From the entries that follow, reproduce exactly and only the lines from the line with "def execStreamCopy (s" to the line with "ring completes. -/", endpoints included.
======
-- ==== Sys2Proof/Machine/ExecMedia.lean ====
section
/-! DEFINITION. The meanings of the commands of media clock generators and stream contexts: one definition a command, over the operations of the files
before. -/

namespace Sys2Proof.Machine

open Sys2Proof

/-- MCG_ENABLE (R104): Enabling a generator checks its control and source and enters ACQ, or is refused with a code.
-/
def execMcgEnable (n : Fin 8) (p : Port) (v : Word) (s : State) : Host.Outcome State Fault Refusal :=
  s.done (s.dev.writeWith {} p (fMCGn_CTL_EN n.val) 1 v)

/-- MCG_DISABLE (R110): Writing EN = 0 stops the generator's ticks after the tick in progress and enters OFF. -/
def execMcgDisable (n : Fin 8) (p : Port) (v : Word) (s : State) : Host.Outcome State Fault Refusal :=
  s.done (s.dev.writeWith {} p (fMCGn_CTL_EN n.val) 0 v)

/-- MCG_SRC_WRITE (R105): A change of source takes effect on the next tick and the generator enters ACQ on the new
source. -/
def execMcgSrcWrite (n : Fin 8) (p : Port) (v : Word) (s : State) : Host.Outcome State Fault Refusal :=
  s.done (s.dev.busWrite {} p (rMCGn_SRC n.val) .b32 v)

/-- MCG_PHASE_MEASURE (R110): The generator's 1 ms phase measurement is taken and drives its lock-state transitions.
-/
def execMcgPhaseMeasure (n : Fin 8) (err freq : Int) (s : State) : Host.Outcome State Fault Refusal :=
  s.done (s.dev.mcgMeasure n.val err freq)

/-- MCG_SOURCE_LOSS (R103): A generator's source meets its loss condition; SRC_OK clears and the generator goes to
HOLD or waits. -/
def execMcgSourceLoss (n : Fin 8) (s : State) : Host.Outcome State Fault Refusal :=
  s.doneIn (s.dev.domOn 4) (s.dev.mcgLoss n.val)

/-- MCG_SOURCE_QUALIFIED (R103): A generator's source meets its qualification condition and the generator moves
toward LOCK. -/
def execMcgSourceQualified (n : Fin 8) (s : State) : Host.Outcome State Fault Refusal :=
  s.doneIn (s.dev.domOn 4) (s.dev.mcgQualified n.val)

/-- MCG_FREE (R110): HOLD_LIMIT elapses in HOLD; the generator goes to FREE and raises MCG_FREE. -/
def execMcgFree (n : Fin 8) (s : State) : Host.Outcome State Fault Refusal :=
  s.doneIn (s.dev.domOn 4) (s.dev.mcgFree n.val)

/-- MCG_JUMP_TICK (R114): After a step or a failed slew test the generator issues its jump tick with REBASE on the
aligned boundary. -/
def execMcgJumpTick (n : Fin 8) (s : State) : Host.Outcome State Fault Refusal :=
  s.done (s.dev.mcgJump n.val)

/-- MCLK_ENABLE (R116): MCGn_MCLK_CFG.EN starts or ends MCLK_OUTn at a sample boundary. -/
def execMclkEnable (n : Fin 8) (p : Port) (v : Word) (s : State) : Host.Outcome State Fault Refusal :=
  s.done (s.dev.busWrite {} p (rMCGn_MCLK_CFG n.val) .b32 v)

/-- STX_ENABLE (R135): ENABLE runs the admission checks on a transmit context and starts it in STATE 1, or refuses
it. -/
def execStxEnable (p : Port) (v : Word) (s : State) : Host.Outcome State Fault Refusal :=
  s.done (s.dev.writeWith {} p fSTX_CMD_OP 1 v)

/-- STX_DISABLE (R158): DISABLE discards the context's unqueued packets, counts them and sets STATE 0. -/
def execStxDisable (p : Port) (v : Word) (s : State) : Host.Outcome State Fault Refusal :=
  s.done (s.dev.writeWith {} p fSTX_CMD_OP 2 v)

/-- STX_MUTE (R159): MUTE sets MUTED and ramps the transmit context's gain to 0 over 32 samples. -/
def execStxMute (p : Port) (v : Word) (s : State) : Host.Outcome State Fault Refusal :=
  s.done (s.dev.writeWith {} p fSTX_CMD_OP 3 v)

/-- STX_UNMUTE (R159): UNMUTE clears MUTED and ramps the transmit context's gain back to 1. -/
def execStxUnmute (p : Port) (v : Word) (s : State) : Host.Outcome State Fault Refusal :=
  s.done (s.dev.writeWith {} p fSTX_CMD_OP 4 v)

/-- STX_QUEUED_CMD (R140): A stream command held one deep starts when the command before it completes. -/
def execStxQueuedCmd (tx : Bool) (s : State) : Host.Outcome State Fault Refusal :=
  s.doneIn (s.dev.domOn 1) (if tx then s.dev.stxQueued else s.dev.srxQueued)

/-- PACKET_EMIT (R148): A transmit packet's t_emit is reached; its copies are enqueued on each egress port, or the
late packet is discarded. -/
def execPacketEmit (c : Fin 512) (s : State) : Host.Outcome State Fault Refusal :=
  s.doneIn (s.dev.domOn 1) (s.dev.packetEmit c.val)

/-- SRX_ENABLE (R135): ENABLE runs the admission checks on a receive context and enters ACQUIRE, or refuses it. -/
def execSrxEnable (p : Port) (v : Word) (s : State) : Host.Outcome State Fault Refusal :=
  s.done (s.dev.writeWith {} p fSRX_CMD_OP 1 v)

/-- SRX_DISABLE (R189): DISABLE returns a receive context to IDLE with its channels silent from the next read. -/
def execSrxDisable (p : Port) (v : Word) (s : State) : Host.Outcome State Fault Refusal :=
  s.done (s.dev.writeWith {} p fSRX_CMD_OP 2 v)

/-- SRX_MUTE (R188): MUTE ramps a receive context's gain to 0 from the first read after completion. -/
def execSrxMute (p : Port) (v : Word) (s : State) : Host.Outcome State Fault Refusal :=
  s.done (s.dev.writeWith {} p fSRX_CMD_OP 3 v)

/-- SRX_UNMUTE (R188): UNMUTE ramps a receive context's gain back to 1. -/
def execSrxUnmute (p : Port) (v : Word) (s : State) : Host.Outcome State Fault Refusal :=
  s.done (s.dev.writeWith {} p fSRX_CMD_OP 4 v)

/-- STREAM_COPY (R165): A classified copy of a stream packet passes the tests of Table 7.1 and is accepted and
written, or discarded and counted. -/
def execStreamCopy (s : State) : Host.Outcome State Fault Refusal :=
  s.doneIn (s.dev.domOn 1) s.dev.streamCopy

/-- STREAM_LOSS_TIMEOUT (R182): LOSS_TO_MS expires in CONCEAL or REALIGN; the stream is lost and the context returns
to ACQUIRE. -/
def execStreamLossTimeout (c : Fin 512) (s : State) : Host.Outcome State Fault Refusal :=
  s.doneIn (s.dev.domOn 1) (s.dev.streamLossTimeout c.val)

/-- GRP_WAIT_EXPIRY (R184): GRP_WAIT_MS passes after a group member records its p and the group start sample is
fixed. -/
def execGrpWaitExpiry (grp : BitVec 8) (realign : Bool) (s : State) : Host.Outcome State Fault Refusal :=
  s.doneIn (s.dev.domOn 1) (s.dev.grpWaitExpiry grp.toNat realign)

/-- DEEP_STAGING_COPY (R176): A deep span's copy from external memory into the staging ring completes. -/
def execDeepStagingCopy (c : Fin 512) (s : State) : Host.Outcome State Fault Refusal :=
  s.doneIn (s.dev.domOn 1 && s.dev.domOn 14) (s.dev.deepStagingCopy c.val)

/-- CRF_CONCEAL_TIMEOUT (R190): A CRF context accepts no copy for 10 ms and enters CONCEAL. -/
def execCrfConcealTimeout (c : Fin 512) (s : State) : Host.Outcome State Fault Refusal :=
  s.doneIn (s.dev.domOn 1) (s.dev.crfConcealTimeout c.val)

end Sys2Proof.Machine
end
======
Exercise output:
def execStreamCopy (s : State) : Host.Outcome State Fault Refusal :=
  s.doneIn (s.dev.domOn 1) s.dev.streamCopy

/-- STREAM_LOSS_TIMEOUT (R182): LOSS_TO_MS expires in CONCEAL or REALIGN; the stream is lost and the context returns
to ACQUIRE. -/
def execStreamLossTimeout (c : Fin 512) (s : State) : Host.Outcome State Fault Refusal :=
  s.doneIn (s.dev.domOn 1) (s.dev.streamLossTimeout c.val)

/-- GRP_WAIT_EXPIRY (R184): GRP_WAIT_MS passes after a group member records its p and the group start sample is
fixed. -/
def execGrpWaitExpiry (grp : BitVec 8) (realign : Bool) (s : State) : Host.Outcome State Fault Refusal :=
  s.doneIn (s.dev.domOn 1) (s.dev.grpWaitExpiry grp.toNat realign)

/-- DEEP_STAGING_COPY (R176): A deep span's copy from external memory into the staging ring completes. -/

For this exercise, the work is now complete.